§ 16. Spezifizierte Gewaltenteilung
§ 16. Die Herrengewalt kann ferner abgemildert werden:
4. durch spezifizierte Gewaltenteilung: Übertragung spezifisch verschiedener, im Legalitätsfall (konstitutionelle Gewaltenteilung) rational bestimmter »Funktionen« als Herrengewalten auf verschiedene Inhaber, derart, daß nur durch ein Kompromiß zwischen ihnen in Angelegenheiten, welche mehrere von ihnen angehen, Anordnungen legitim zustande kommen.
1. »Spezifizierte« Gewaltenteilung bedeutet im Gegensatz zur »ständischen«: daß die Herrengewalten je nach ihrem sachlichen Charakter unter verschiedene Macht- (oder Kontroll-) Inhaber »verfassungsmäßig« (nicht notwendig: im Sinn der gesatzten und geschriebenen Verfassung) verteilt sind. Derart entweder, daß Verfügungen verschiedener Art nur durch verschiedene oder daß Verfügungen gleicher Art nur durch Zusammenwirken (also: ein nicht formal erzeugbares Kompromiß) mehrerer Machthaber legitim geschaffen werden können. Geteilt sind aber auch hier nicht: »Kompetenzen«, sondern: die Herrenrechte selbst.
2. Spezifizierte Gewaltenteilung ist nichts unbedingt Modernes. Die Scheidung zwischen selbständiger politischer und selbständiger hierokratischer Gewalt – statt Cäsaropapismus oder Theokratie – gehört hierher. Nicht minder kann man die spezifizierten Kompetenzen der römischen Magistraturen als eine Art der »Gewaltenteilung« auffassen. Ebenso die spezifizierten Charismata des Lamaismus. Ebenso die weitgehend selbständige Stellung der chinesischen (konfuzianischen) Hanlin-Akademie und der »Zensoren« gegenüber dem Monarchen. Ebenso die schon in Patrimonialstaaten, ebenso aber im römischen Prinzipat, übliche Trennung der Justiz- und Finanz- (Zivil-) von der Militärgewalt in den Unterstaffeln. Und letztlich natürlich überhaupt jede Kompetenzverteilung. Nur verliert der Begriff der »Gewaltenteilung« dann jede Präzision. Er ist zweckmäßigerweise auf die Teilung der höchsten Herrengewalt selbst zu beschränken.

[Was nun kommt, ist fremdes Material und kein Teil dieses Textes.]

-- ==== Sys2Proof/Decode.lean ====
section
/-! DEFINITION. The decoder of command words: spec/opcode_table.json gives bits for no row. -/

namespace Sys2Proof

/-- The command a table word spells: none, since the table gives no row any bits. -/
def decodeTableWord (_nbits _w : Nat) : Option Instr := none

end Sys2Proof
end

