-- ==== Sys2Proof/Laws/State.lean ====
section
/-! SUPPORT. What each update of a part of the state leaves unchanged, field by field. -/

namespace Sys2Proof.Machine
open Sys2Proof
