/-- Groups receive pairs and then one more group its own. -/
theorem snoc {ts : List (Nat × List (MmPair × Nat))} {g : Nat} {ps : List (MmPair × Nat)} (h : ProductsRun b m ts s t)
    (h' : ProductsRun b m [(g, ps)] t u) (hg : g ∉ ts.map (·.1)) : ProductsRun b m (ts ++ [(g, ps)]) s u := by
  refine ⟨h.elsewhere.trans h'.elsewhere, h'.here.trans h.here, fun gp hgp => ?added, fun k hk => ?untouched⟩
  case added =>
    rcases List.mem_append.mp hgp with hgp | hgp
    · have hne : gp.1 ≠ g := fun e => hg (e ▸ List.mem_map_of_mem hgp)
      rw [h'.untouched gp.1 (by simpa using hne)]
      exact h.added gp hgp
    · obtain rfl := List.mem_singleton.mp hgp
      have hNext := h'.added _ List.mem_cons_self
      rwa [h.tiles, h.untouched g hg] at hNext
  case untouched =>
    simp only [List.map_append, List.mem_append, not_or] at hk
    exact (h'.untouched k hk.2).trans (h.untouched k hk.1)

end ProductsRun

/-- The operations of a grouped product, one group after another. -/
theorem productsRun_grouped (b : BerthIdx) {p : MmPair} (g n : Nat) {m : Nat} (s : State) (hp : PairRuns p) (hm : m ≤ 128)
    (hg : g + n ≤ 8) :
    ProductsRun b m ((List.range n).map (fun t => (g + t, [(p, p.tb.toNat + t)]))) s
      (foldS (List.range n) (fun t s => mmaOne b p (p.tb.toNat + t) (BitVec.ofNat 3 (g + t)) m s) s) := by
  induction n with
  | zero => exact .nil b m s
  | succ n ih =>
    have hIdx : (BitVec.ofNat 3 (g + n)).toNat = g + n := Nat.mod_eq_of_lt (by omega)
    have hLast := productsRun_mmaOne b (p.tb.toNat + n) (BitVec.ofNat 3 (g + n))
      (foldS (List.range n) (fun t s => mmaOne b p (p.tb.toNat + t) (BitVec.ofNat 3 (g + t)) m s) s) hp hm
    rw [hIdx] at hLast
    unfold foldS at ih hLast ⊢
    rw [List.range_succ, List.map_append, List.foldl_append]
    refine (ih (by omega)).snoc hLast ?_
    simp

end Sys2Proof.Machine
end

section
/-! The products of the matrix engine: what MXE_START does with MMA, MMA.G and MMAF (R85, R87, R91 to R95, R99, R105,
R494). -/

namespace Sys2Proof.Machine
open Sys2Proof

/-! ### What a product writes -/

/-- The groups of a product, each with the pairs it receives and their B tiles; none for any other word. -/
def productTargets (w : PWord) : List (Nat × List (MmPair × Nat)) :=
  match w with
  | .mma g p _ => [(g.toNat, [(p, p.tb.toNat)])]
  | .mmaG g p n _ => (List.range n.toNat).map (fun t => (g.toNat + t, [(p, p.tb.toNat + t)]))
  | .mmaF g p p2 _ => [(g.toNat, [(p, p.tb.toNat), (p2, p2.tb.toNat)])]
  | _ => []

theorem map_fst_productTargets (w : PWord) : (productTargets w).map (·.1) = mmGroups w := by
  cases w with
  | mmaG g p n r => exact List.map_map ..
  | _ => rfl

/-- A word with targets is a product. -/
theorem product_cases {w : PWord} (h : productTargets w ≠ []) :
    (∃ g p r, w = .mma g p r) ∨ (∃ g p n r, w = .mmaG g p n r) ∨ ∃ g p p2 r, w = .mmaF g p p2 r := by
  cases w with
  | mma g p r => exact .inl ⟨g, p, r, rfl⟩
  | mmaG g p n r => exact .inr (.inl ⟨g, p, n, r, rfl⟩)
  | mmaF g p p2 r => exact .inr (.inr ⟨g, p, p2, r, rfl⟩)
  | _ => exact absurd rfl h

/-! ### Shape and rates -/

/-- The parts of MX_SHAPE that a product which runs relies on (R87, R99). -/
theorem shape_of_good {w : PWord} (h : mmShapeBad w = false) :
    mmRows w ≤ 128 ∧ (∀ p ∈ mmPairs w, p.kblk.toNat ≤ 4) ∧ ∀ g p n r, w = .mmaG g p n r → g.toNat + n.toNat ≤ 8 := by
  unfold mmShapeBad at h
  simp only [Bool.or_eq_false_iff, beq_eq_false_iff_ne, decide_eq_false_iff_not, List.any_eq_false, Bool.or_eq_true,
    decide_eq_true_eq, not_or] at h
  obtain ⟨⟨⟨-, hRows⟩, hPairs⟩, hGroups⟩ := h
  refine ⟨by omega, fun p hp => by have := (hPairs p hp).2; omega, ?_⟩
  rintro g p n r rfl
  simp only [Bool.or_eq_false_iff, decide_eq_false_iff_not] at hGroups
  omega

theorem format_of_rate {p : MmPair} (h : pairRateOf p ≠ .bad) : p.fa.toNat ≠ 10 ∧ p.fb.toNat ≠ 10 := by
  unfold pairRateOf at h
  refine ⟨fun hf => h ?_, fun hf => h ?_⟩
  · rw [hf]; rfl
  · rw [hf]
    unfold pairRate
    cases opClass p.fa.toNat <;> rfl

theorem pairRuns_of_good {w : PWord} (hShape : mmShapeBad w = false) (hRates : ∀ p ∈ mmPairs w, pairRateOf p ≠ .bad) :
    ∀ p ∈ mmPairs w, PairRuns p := fun p hp =>
  ⟨(format_of_rate (hRates p hp)).1, (format_of_rate (hRates p hp)).2, (shape_of_good hShape).2.1 p hp⟩

/-- A product of good shape and pairs runs over its groups. -/
theorem productsRun_mxRun (b : BerthIdx) {q : QEnt} (s : State) (hT : productTargets q.w ≠ [])
    (hShape : mmShapeBad q.w = false) (hRates : ∀ p ∈ mmPairs q.w, pairRateOf p ≠ .bad) :
    ProductsRun b (mmRows q.w) (productTargets q.w) s (mxRun b q s) := by
  have hPair := pairRuns_of_good hShape hRates
  obtain ⟨hRows, -, hGroups⟩ := shape_of_good hShape
  unfold mxRun
  rcases product_cases hT with ⟨g, p, r, hw⟩ | ⟨g, p, n, r, hw⟩ | ⟨g, p, p2, r, hw⟩ <;> rw [hw] at hPair hRows hGroups ⊢
  · exact productsRun_mmaOne b p.tb.toNat g s (hPair p (by simp [mmPairs])) hRows
  · exact productsRun_grouped b g.toNat n.toNat s (hPair p (by simp [mmPairs])) hRows (hGroups g p n r rfl)
  · exact (productsRun_mmaOne b p.tb.toNat g s (hPair p (by simp [mmPairs])) hRows).same
      (productsRun_mmaOne b p2.tb.toNat g _ (hPair p2 (by simp [mmPairs])) hRows)

/-! ### The check of a product (R494) -/

theorem contains_map_true {α : Type} (f : α → Bool) (l : List α) : (l.map f).contains true = l.any f := by
  rw [List.contains_eq_any_beq, List.any_map]
  exact List.any_congr rfl fun a => by simp

theorem contains_map_false {α : Type} (f : α → Bool) (l : List α) :
    (l.map f).contains false = l.any (fun a => !f a) := by
  rw [List.contains_eq_any_beq, List.any_map]
  exact List.any_congr rfl fun a => by simp

theorem contains_rate (r : OpClass) (ps : List MmPair) :
    (ps.map pairRateOf).contains r = ps.any (fun p => pairRateOf p == r) := by
  simp only [List.contains_eq_any_beq, List.any_map, Function.comp_def, BEq.comm (a := r)]

theorem mxCode_of_product {b : BerthIdx} {q : QEnt} {s : State} (h : productTargets q.w ≠ []) : mxCode b q s =
    (let wide := (mmGroups q.w).map (fun g => (group (berth b s) g).w16)
     let rates := (mmPairs q.w).map pairRateOf
     if mmShapeBad q.w then some Code.mxShape
     else if rates.contains .bad then some Code.mxBadOperand
     else if (mmGroups q.w).any (fun g => !openBefore (berth b s) q.seq g) then some Code.accNotOpen
     else if (wide.contains true && wide.contains false) || (wide.contains true && rates.contains .f4) then
       some Code.accMode
     else if !(berth b s).doubleEn && doubledRate rates wide then some Code.mxRateDisabled
     else none) := by
  unfold mxCode
  rcases product_cases h with ⟨g, p, r, hw⟩ | ⟨g, p, n, r, hw⟩ | ⟨g, p, p2, r, hw⟩ <;> rw [hw]

/-- An accepted product has a good shape and allowed pairs. -/
theorem good_of_accepted {b : BerthIdx} {q : QEnt} {s : State} (hT : productTargets q.w ≠ [])
    (h : mxCode b q s = none) : mmShapeBad q.w = false ∧ ∀ p ∈ mmPairs q.w, pairRateOf p ≠ .bad := by
  rw [mxCode_of_product hT] at h
  simp only at h
  split at h
  · cases h
  · split at h
    · cases h
    · rename_i hShape hRate
      refine ⟨by simpa using hShape, fun p hp hBad => hRate ?_⟩
      rw [contains_rate]
      exact List.any_eq_true.mpr ⟨p, hp, by simp [hBad]⟩

section
variable (be : Berth) (w : PWord)

/-- A 16-bit group among those of a product. -/
def hasWide : Bool := (productTargets w).any (fun gp => (group be gp.1).w16)

/-- An FP32 group among those of a product. -/
def hasNarrow : Bool := (productTargets w).any (fun gp => !(group be gp.1).w16)

/-- A pair of a rate among those of a product. -/
def hasRate (r : OpClass) : Bool := (mmPairs w).any (fun p => pairRateOf p == r)

/-- Groups of two widths, or an F4 pair for a 16-bit group (ACC_MODE). -/
def modeClash : Bool := (hasWide be w && hasNarrow be w) || (hasWide be w && hasRate w .f4)

/-- A pair of doubled rate: F8 for a 16-bit group, or F4 (R105). -/
def doubles : Bool := (hasRate w .f8 && hasWide be w) || hasRate w .f4

end

theorem any_productTargets (f : Nat → Bool) (w : PWord) :
    (productTargets w).any (fun gp => f gp.1) = (mmGroups w).any f := by
  rw [← map_fst_productTargets, List.any_map]; rfl

section
variable {b : BerthIdx} {q : QEnt} {s : State} (hT : productTargets q.w ≠ []) (hShape : mmShapeBad q.w = false)
  (hRates : ∀ p ∈ mmPairs q.w, pairRateOf p ≠ .bad)
  (hOpen : ∀ gp ∈ productTargets q.w, openBefore (berth b s) q.seq gp.1 = true)
include hT hShape hRates hOpen

/-- The check of a product of good shape, allowed pairs and OPEN groups: the width of its groups, then the rate. -/
theorem mxCode_of_good : mxCode b q s =
    if modeClash (berth b s) q.w then some Code.accMode
    else if !(berth b s).doubleEn && doubles (berth b s) q.w then some Code.mxRateDisabled
    else none := by
  have hBad : (mmPairs q.w).any (fun p => pairRateOf p == .bad) = false := by
    simpa [List.any_eq_false] using hRates
  have hClosed : (mmGroups q.w).any (fun g => !openBefore (berth b s) q.seq g) = false := by
    rw [← any_productTargets fun g => !openBefore (berth b s) q.seq g]
    simpa [List.any_eq_false] using hOpen
  rw [mxCode_of_product hT]
  simp only [doubledRate, contains_rate, contains_map_true, contains_map_false, hShape, hBad, hClosed, modeClash,
    doubles, hasWide, hasNarrow, hasRate, any_productTargets fun g => (group (berth b s) g).w16,
    any_productTargets fun g => !(group (berth b s) g).w16, Bool.false_eq_true, if_false]

theorem mxCode_of_modeClash (h : modeClash (berth b s) q.w = true) : mxCode b q s = some Code.accMode := by
  rw [mxCode_of_good hT hShape hRates hOpen, if_pos h]

theorem mxCode_of_doubles (hMode : modeClash (berth b s) q.w = false) (hRate : doubles (berth b s) q.w = true)
    (hEn : (berth b s).doubleEn = false) : mxCode b q s = some Code.mxRateDisabled := by
  rw [mxCode_of_good hT hShape hRates hOpen, hMode, hRate, hEn]; rfl

theorem mxCode_of_allowed (hMode : modeClash (berth b s) q.w = false)
    (hFree : doubles (berth b s) q.w = false ∨ (berth b s).doubleEn = true) : mxCode b q s = none := by
  rw [mxCode_of_good hT hShape hRates hOpen, hMode]
  rcases hFree with h | h <;> simp [h]

end

/-! ### The start of a word -/

/-- The state whose error record a stop of the engine writes: the head of its queue is gone (R109). -/
def mxHalted (b : BerthIdx) (s : State) : State :=
  modBerth b (fun be => { be with mxq := be.mxq.tail, mxStopped := true }) s

section
variable {c : W16} (hc : codeClass c = 3) (b : BerthIdx) (s : State)
include hc

/-- A code of class 0x3 that stops the engine is recorded in MX_STATUS (R110). -/
theorem stopMx_eq : stopMx b c s = setLastErr (Blk.mx b) c (report (Blk.mx b) c (mxHalted b s)) := if_pos hc

theorem lastErr_stopMx : lastErr (Blk.mx b) (stopMx b c s) = c := by
  rw [stopMx_eq hc]; exact tget_tset_same ..

theorem stopMx_kept : stopMx b c s =
    { mxHalted b s with pages := (stopMx b c s).pages, lastErr := (stopMx b c s).lastErr } := by
  rw [stopMx_eq hc]
  conv => lhs; rw [report_eq]
  rfl

theorem onlyBerth_stopMx : OnlyBerth b { berth b s with mxq := (berth b s).mxq.tail, mxStopped := true }
    { s with pages := (stopMx b c s).pages, lastErr := (stopMx b c s).lastErr } (stopMx b c s) := by
  have hKept := stopMx_kept hc b s
  have hBerths : ∀ d, berth d (stopMx b c s) = berth d (mxHalted b s) := fun d => by rw [hKept]; rfl
  refine ⟨(hBerths b).trans (berth_modBerth b _ s), fun d hd => (hBerths d).trans (berth_modBerth_other hd _ s), ?_⟩
  exact congrArg (fun t : State => { t with berths := s.berths }) hKept

end

section
variable {b : BerthIdx} {q : QEnt} {r : List QEnt} {s : State} (hAwake : Awake s) (hQueue : (berth b s).mxq = q :: r)
  (hRuns : (berth b s).mxStopped = false)
include hAwake hQueue hRuns

theorem exec_mxeStart_of_refused {c : W16} (h : mxCode b q s = some c) :
    exec (.mxeStart b) s = .next (stopMx b c s) := by
  have hStart : mxStart b s = stopMx b c s := by
    unfold mxStart
    simp only [hQueue, hRuns, h, Bool.false_eq_true, if_false]
  exact (awake_run _ (by simpa [inReset] using hAwake)).trans (congrArg _ hStart)

theorem exec_mxeStart_of_accepted (h : mxCode b q s = none) (hReady : mxReady (berth b s) q = true) :
    exec (.mxeStart b) s = .next (mxRun b q (modBerth b (fun be => { be with mxq := r }) s)) := by
  have hStart : mxStart b s = mxRun b q (modBerth b (fun be => { be with mxq := r }) s) := by
    unfold mxStart
    simp only [hQueue, hRuns, h, hReady, Bool.false_eq_true, if_false, if_true]
  exact (awake_run _ (by simpa [inReset] using hAwake)).trans (congrArg _ hStart)

/-- A refused word leaves the queue and stops the engine. -/
theorem mxeStart_stops {c : W16} (hc : codeClass c = 3) (h : mxCode b q s = some c) :
    ∃ t, exec (.mxeStart b) s = .next t ∧
      OnlyBerth b { berth b s with mxq := r, mxStopped := true } { s with pages := t.pages, lastErr := t.lastErr } t ∧
      lastErr (Blk.mx b) t = c := by
  have hOnly := onlyBerth_stopMx hc b s
  rw [hQueue] at hOnly
  exact ⟨_, exec_mxeStart_of_refused hAwake hQueue hRuns h, hOnly, lastErr_stopMx hc b s⟩

end

/-! ### The value of a block as the rules state it (R175) -/

theorem gOver_eq (fl : VFlags) : gOver fl = if fl.getLsbD 1 then 1 else 0 := by
  unfold gOver
  cases fl.getLsbD 1 <;> rfl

Tut man das, dann ist die rationale, durch Satzung (Konstitution) begründete Form der Gewaltenteilung: die konstitutionelle, durchaus modern. Jedes Budget kann im nicht parlamentarischen, sondern »konstitutionellen« Staat nur durch Kompromiß der legalen Autoritäten (Krone und – eine oder mehrere – Repräsentantenkammern) zustande kommen. Geschichtlich ist der Zustand in Europa aus der ständischen Gewaltenteilung entwickelt, theoretisch in England durch Montesquieu, dann Burke, begründet. Weiter rückwärts ist die Gewaltenteilung aus der Appropriation der Herrengewalten und Verwaltungsmittel an Privilegierte und aus den steigenden regulären ökonomisch-sozial bedingten (Verwaltungs-) und irregulären (vor allem durch Krieg bedingten) Finanzbedürfnissen erwachsen, denen der Herr ohne Zustimmung der Privilegierten nicht abhelfen konnte, aber – oft nach deren eigener Ansicht und Antrag – abhelfen sollte. Dafür war das ständische Kompromiß nötig, aus dem geschichtlich das Budgetkompromiß und die Satzungskompromisse – die keineswegs schon der ständischen Gewaltenteilung in dem Sinn zugehören, wie der konstitutionellen – erwachsen sind.
3. Konstitutionelle Gewaltenteilung ist ein spezifisch labiles Gebilde. Die wirkliche Herrschaftsstruktur bestimmt sich nach der Beantwortung der Frage: was geschehen würde, wenn ein satzungsgemäß unentbehrliches Kompromiß (z.B. über das Budget) nicht zustande käme. Ein budgetlos regierender König von England würde dann (heute) seine Krone riskieren, ein budgetlos regierender preußischer König nicht, im vorrevolutionären deutschen Reich wären die dynastischen Gewalten ausschlaggebend gewesen.